Мы все виноваты — страница 4 из 35

– Думаешь, она прикрывает этим нечто куда более серьёзное?

– Возможно, – спокойно ответил собеседник. – Но пока я этого не выяснил, предпочитаю об этом не говорить.

– А что ты можешь сказать о её сестре Жюльетте?

– Что есть заводы по производству презервативов, которые держатся на ней. Она покупает их коробками. И не из тех, кто курит между делом, потому что не успевает даже прикурить.

– Настоящая «мужеглотка»?

– Она глотает не только мужчин.

– Ты хочешь сказать, что и…?

Слегка кивнув, Ноэль Фокс добавил:

– Если молоденькие и нежные – она не отказывается.

– Я так и знал!

– Ну и семейка! Остался брат. Что ты о нём знаешь?

– Без сомнения, он «паршивая овца» в семье, потому что он хороший муж, хороший отец и достойный профессор. Никаких пятен в его биографии, он даже старается, насколько возможно, избегать ассоциаций с могущественным братом.

– Загадка генетики! – не удержался от комментария Гаэтано Дердериан. – Один и тот же отец, одна и та же мать, потому что, глядя на них, сомневаться, что они родные, нельзя, – а получились два совершенно разных экземпляра.

– Мы его отслеживаем?

– Конечно! За годы в этой профессии я выучил, что чаще всего заяц выскакивает там, где его меньше всего ждут.

– Шансы, что он причастен к такому сложному делу, крайне малы.

– Я знаю, но не стоит исключать, что всё произошедшее – и то, что ещё может произойти – не связано с одной причиной, а может иметь разные истоки.

– Просто совпадение?

– А почему бы и нет?
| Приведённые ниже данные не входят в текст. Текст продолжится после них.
-- ==== Sys2Proof/Tests/Slice0.lean ====
section
/-! SUPPORT. Tests of the model on fixed values. Expected values come from the spec's vectors (95_test_vectors.md, named V-…)
or are worked out by hand from the rule named; none is the model's own output. The witness theorems show states and operands
that meet the hypotheses of the statements. -/

namespace Sys2Proof.Machine.Tests

/-! ## Helpers -/

/-- The next state, if there is one. -/
def nextOf (r : Result) : Option State :=
  match r with
  | .next s => some s
  | .fault _ => none
  | .refused _ => none

/-- Why a step stopped. -/
def refusalOf (r : Result) : Option Refusal :=
  match r with
  | .next _ => none
  | .fault _ => none
  | .refused e => some e

/-- A value of the next state. -/
def after {α : Type} (f : State → α) (r : Result) : Option α :=
  (nextOf r).map f

/-- An endpoint register from its value (V-E7). -/
def epOf (v : Nat) : EpCtl :=
  epOfBits (BitVec.ofNat 5 v)

/-- The common configuration CFG of 95_test_vectors.md section 2, memory empty, transactions and calls as one step. -/
def cfg : State :=
  { State.reset with
    fine := false
    usbpwr := true
    usben := true
    devaddr := 5#7
    ie := 0x89#8
    bdtp1 := 0x41#7
    ep := (((State.reset.ep.set 0 (epOf 0x0D)).set 1 (epOf 0x1D)).set 2 (epOf 0x14)).set 3 (epOf 0x18) }

/-- Count, address and flags of a descriptor. -/
def putBd (ep : Fin 16) (dir : Dir) (odd : Bool) (n a : Nat) (f : Half) (s : State) : State :=
  let bd := bdAddr (bdtBase s) ep dir odd
  storeHalf (storeWord (storeHalf s (bd + 2) (BitVec.ofNat 16 n)) (bd + 4) (BitVec.ofNat 32 a)) bd f

/-- `ARM ep,dir,odd,n,a,t,s`. -/
def arm (ep : Fin 16) (dir : Dir) (odd : Bool) (n a : Nat) (t d : Bool) (s : State) : State :=
  putBd ep dir odd n a (dataFlags t d) s

/-- `ARMSTALL ep,dir,odd,n,a,t,s`. -/
def armStall (ep : Fin 16) (dir : Dir) (odd : Bool) (n a : Nat) (t d : Bool) (s : State) : State :=
  putBd ep dir odd n a (stallFlags t d) s

/-- A transaction in progress in a phase, its registers as they are. -/
def inPhase (k : Kind) (ep : Fin 16) (tg : Bool) (p : List Byte) (ack : Bool) (ph : Phase) (s : State) : State :=
  { s with txn := some { kind := k, ep := ep, ctl := s.ep[ep], base := bdtBase s, toggle := tg, payload := p, ack := ack,
                         phase := ph } }

/-- A control block of a bulk endpoint with 64-byte buffers at 0x2000 and 0x2040; its pair is set where it is placed. -/
def ecb : Ecb :=
  { nextOdd := false, data01 := false, stalled := false, armedCtr := 0, completeCtr := 0, nextCompleteOdd := false,
    epType := .bulk, epSize := 64, buf0 := 0x2000#32, buf1 := 0x2040#32, pair := 0#32 }

/-- The control block with the pair of an endpoint direction in CFG's table. -/
def placed (ep : Fin 16) (dir : Dir) (e : Ecb) : Ecb :=
  { e with pair := BitVec.ofNat 32 (bdAddr 0x8200#32 ep dir false) }

/-- The driver with CFG's table and one more control block, at its pair. -/
def withEcb (ep : Fin 16) (dir : Dir) (e : Ecb) (s : State) : State :=
  { s with drv := putEcb { s.drv with table := 0x8200#32 } ep dir (some (placed ep dir e)) }

/-- A driver call in progress. -/
def inCall (c : Call) (answers : List Word) (s : State) : State :=
  { s with call := some { call := c, answers := answers } }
Я признаю, что если бы речь шла о рядовом человеке, то вероятность, что с ним случится столько несчастий одновременно, была бы крайне мала. Но Ромен Лакруа совсем не обычный человек.

– И что в нём особенного, кроме денег?

– Он действует сразу в нескольких сферах, и его жизнь равна жизни полдюжины человек. У него действительно происходит больше событий, чем у других, и потому не стоит думать, что всё это имеет один источник.

– Я никогда не верил в совпадения, – заявил Индро Карневалли.

– Я тоже, но они всё-таки существуют. Более того – можно сказать, что почти всё в жизни – это совпадения. Исключение – литература. В ней совпадения недопустимы. Ни один серьёзный писатель не станет основывать своё произведение на случайностях, только на железной логике. – Бразилец сложил салфетку, как бы завершая ужин и разговор. – Ну что ж. Двигаемся медленно, но всё же двигаемся.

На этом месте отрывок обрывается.